TASK BRIEF:
Every line from the one that contains "(∀ t, s.saveAll" to the end of the material below should be output exactly, with both ends included and nothing else.

RECORDS FOR THE EXERCISE:

/-- WATCHDOG takes its trap after 2^32 clocks of a wait that it covers; SLEEP_END, WAITW_POLL, WAITW_TIMEOUT and
JOIN_RECHECK make the waiting slices of a gang issue again; PATH_ROTATION after DIV_ROTATE backward branches runs the
other path of every slice of the gang that is due, or traps it where its entry cannot hold the PC; REGANG_RELEASE ends
a round that is full or whose window has passed; BAR_RELEASE follows when every member of its round that lives has
arrived. PACKET_ACCEPT accepts a packet that passes its checks, else stops its queue; WORKGROUP_DISPATCH starts the
next workgroup of the first launch, or all of a cooperative one, where no resume comes first; CHUNK_STEAL takes half
of a victim's unstarted chunks, the highest first; LAUNCH_COMPLETE ends a launch that is over; TIME_SLICE notes a wait
or removes workgroups of lower PRIO; WORKGROUP_SAVE and WORKGROUP_RESUME save and restore a workgroup for which
nothing stands in the way. (R292, R302, R309, R317, R320, R330, R358, R361, R362, R368, R370, R397) -/
def Obligations.SchedulingAndWaits : Prop :=
  ∀ s : State,
    let wake := fun (x : Slice) (p : Status → Bool) (y : Slice) =>
      if (s.gangUids x).contains y.uid && p y.status then { y with status := .ready, readySince := s.clock } else y
    let rouse := fun (x : Slice) (p : Status → Bool) => { s with slices := s.slices.map (wake x p) }
    (∀ u x, s.slice? u = some x →
      let c := s.ctxOf (s.env x).ctx
      (∀ since, x.since = some since → 2 ^ 32 ≤ (s.clock - since).toNat → (s.env x).group.halted = false → (s.env x).wg.status = .running →
        (s.watched x = true → let q := s.onSlice u fun y => { y with status := .ready }
          exec (.watchdog u) s = .next (q.takeTrap u (trapAt 11 x.pc))) ∧
        (s.watched x = false → exec (.watchdog u) s = .refused (.notEnabled "WATCHDOG"))) ∧
      (∀ n, x.status = .sleeping n → exec (.sleepEnd u) s = .next (rouse x Status.isSleep)) ∧
      (x.status = .inWaitw → exec (.waitwPoll u) s = .next (rouse x (· == .inWaitw)) ∧
        ∀ since, x.since = some since → x.limit.toNat ≤ (s.clock - since).toNat → exec (.waitwTimeout u) s = .next (rouse x (· == .inWaitw))) ∧
      (x.status = .inJoin → exec (.joinRecheck u) s = .next (rouse x (· == .inJoin))) ∧
      (∀ e, x.topEntry = some e → c.divRotate.toNat ≤ x.turn → e.otherMask ≠ 0 → x.live = true →
        let y := x.switch e x.pc
        let inReach := fun (t : State) (z : Slice) => pcInReach (t.env z).launch.pkt.entry z.pc
        let turn := fun (t : State) (z : Slice) => match t.rotationDue z with
          | some d => if inReach t z then t.setSlice (z.switch d z.pc) else t.takeTrap z.uid (trapAt 7 z.pc)
          | none => t
        exec (.pathRotation u) s = .next (((s.gangOf x).foldl turn s).partIfApart (s.gangUids x)) ∧
        (inReach s x = true → turn s x = s.setSlice y) ∧
        y.pc = e.otherPc ∧ y.fmt = e.oFmt ∧ y.masks = setNth x.masks 0 e.otherMask ∧ y.turn = 0 ∧
        y.recon = { e with otherPc := x.pc, otherMask := x.m0, oFmt := x.fmt } :: x.recon.tail) ∧
      (∀ sc, x.status = .atBar sc →
        let ms := s.barLive x.barSet
        ((∀ y ∈ ms, y.status = .atBar sc ∧ y.barSet = x.barSet ∧ s.releaseReady y (s.widen y sc) = true) → sc ≠ .pod → exec (.barRelease u) s = .next (s.releaseBar sc ms)) ∧
        ((∃ y ∈ ms, y.status ≠ .atBar sc) → exec (.barRelease u) s = .refused (.notEnabled "BAR_RELEASE")))) ∧
    (∀ group tag x xs, s.waitersAt group tag = x :: xs → (s.env x).group.halted = false → (s.env x).wg.status = .running →
      ((∀ y ∈ s.groupSlices group, y.live = true → y.status = .atRegang tag) ∨
        (∀ g r, s.group? group = some g → g.rounds.lookup tag = some r → r.2.toNat ≤ (s.clock - r.1).toNat)) →
      ∃ t, exec (.regangRelease group tag) s = .next t ∧ t.wgs = s.wgs ∧ t.mem = s.mem ∧
        ∀ y ∈ x :: xs, ∃ z, t.slice? y.uid = some z ∧ z.status = .ready ∧ z.since = none) ∧
    (∀ q, s.outside.fw.recovery = false → s.readerQueue = some q →
      let x := s.queueOf q
      (x.tail - x.head).toNat ≤ x.size → ∀ s1 bs readable, (s.served q).readPacket x.ring (x.head.toNat % x.size) = (s1, bs, readable) →
      let l : Launch := ⟨s1.fresh.1, q, x.head, x.ctx, Packet.ofBytes bs, Nat.max 1 s1.chunk.toNat, [], [], 0, [], s1.duty 5, false⟩
      let r := s1.fresh.2.setHead q (x.head + 1)
      (s1.fresh.2.packetError q l bs readable = none →
        exec (.packetAccept q) s = .next { r.freshCode with launches := r.launches ++ [l] }) ∧
      (∀ code, s1.fresh.2.packetError q l bs readable = some code →
        exec (.packetAccept q) s = .next ((r.stopQueue q code).postSchedule (srcDie 0) 1 none none (BitVec.ofNat 64 q) (x.head.setWidth 64)))) ∧
    (∀ die l ls, s.resumesFirst die = false → s.byPriority = l :: ls → s.mayDispatch l = true →
      (l.pkt.coop = false → ∀ w c q r t, l.nextWork die = some w → s.coreFor l w die = some (c, q) → s.bringUnits c l.ctx = .here r →
        r.startOn l w die c = some t → exec (.workgroupDispatch die) s = .next t) ∧
      (l.pkt.coop = true → ∀ t, l.started = [] → die ∈ l.pkt.dies → (∀ d ∈ l.pkt.dies, s.comesFirst l d = false) → s.dispatchAll l = some t →
        exec (.workgroupDispatch die) s = .next t)) ∧
    (∀ l w die c t, s.place l w c = some t → s.startOn l w die c = some ((t.noteStart l.id w die c).flashInvalidate (quadOfCore c))) ∧
    (∀ die l ks, s.theft die = some (l, ks) →
      let took := fun (x : Launch) => { x with stolen := ks.map (fun k => (k, die)) ++ x.stolen.filter (fun k => !ks.contains k.1) }
      exec (.chunkSteal die) s = .next (s.onLaunch l.id took) ∧ l.noSteal = false ∧ l.terminated = false ∧
      ∃ v ∈ diesByDistance die, ks = (l.freshChunks v).reverse.take (((l.freshChunks v).length + 1) / 2)) ∧
    (∀ id l, s.launch? id = some l → s.launchOver l = true →
      let q := s.drainWts fun _ => true
      let a := queueBlock l.queue + 0x18
      let r := (q.setWord a (q.word a + 1)).doneArrive (launchParty l.ctx) l.pkt.doneMbar
      exec (.launchComplete id) s = .next { r with launches := r.launches.filter fun x => x.id != id }) ∧
    (∀ die, s.duty 7 = false → (∀ w ∈ s.wgs, dieOfCore w.core = die → w.status ≠ .stopping) →
      let ws := (s.waiters die).filter fun x => !x.cores.any fun c => x.fits c s
      (∀ x, ws.find? (·.since.isNone) = some x → exec (.timeSlice die) s = .next (s.noteWait die x)) ∧
      (∀ x xs c us, ws = x :: xs → (∀ y ∈ ws, y.since.isSome = true) → x.since = some c → s.quantumPast die c = true → s.preemption x = some us →
        exec (.timeSlice die) s = .next (s.stopWgs (s.wholeCoops us) x.launchId) ∧
        ∀ u ∈ us, ∃ w ∈ s.wgs, w.uid = u ∧ w.status = .running ∧ ((s.launch? w.launch).map (·.pkt.prio)).getD 0 < x.prio)) ∧
    (∀ u w, s.wg? u = some w → w.status = .stopping → s.declinedOf (.save u) = none → s.isParked (.save u) = false →
      s.toRecall w = [] → s.parkedCopies w = [] → s.allHome w = true → (∀ c ∈ s.engines.copies, c.wg = u → c.held = true) →
      (∀ q ∈ s.engines.matQueue, q.wg ≠ u) →
      (∀ m, s.midnight? w.core = some m → m.busy = none) →
      (∀ t, s.saveAll w = .ok t → exec (.workgroupSave u) s = .next t) ∧
      (s.saveAll w = .error .full → exec (.workgroupSave u) s = .next (s.abandonSave w))) ∧
    (∀ u w, s.wg? u = some w → s.resumeDue w = true → (∀ v ∈ s.backTogether w, s.isParked (.save v.uid) = false) →
      let q := (s.backTogether w).foldl (fun q v => q.clearDeclined (.save v.uid)) s
      ∀ r t, q.bringAll (q.launchCtx w.launch) (((s.backTogether w).map (·.core)).eraseDups) = .here r → r.restoreEach (s.backTogether w) = .ok t →
      exec (.workgroupResume u) s = .next ((t.roomTaken w.launch).retryHeld))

RESULT BELOW:
      (∀ t, s.saveAll w = .ok t → exec (.workgroupSave u) s = .next t) ∧
      (s.saveAll w = .error .full → exec (.workgroupSave u) s = .next (s.abandonSave w))) ∧
    (∀ u w, s.wg? u = some w → s.resumeDue w = true → (∀ v ∈ s.backTogether w, s.isParked (.save v.uid) = false) →
      let q := (s.backTogether w).foldl (fun q v => q.clearDeclined (.save v.uid)) s
      ∀ r t, q.bringAll (q.launchCtx w.launch) (((s.backTogether w).map (·.core)).eraseDups) = .here r → r.restoreEach (s.backTogether w) = .ok t →
      exec (.workgroupResume u) s = .next ((t.roomTaken w.launch).retryHeld))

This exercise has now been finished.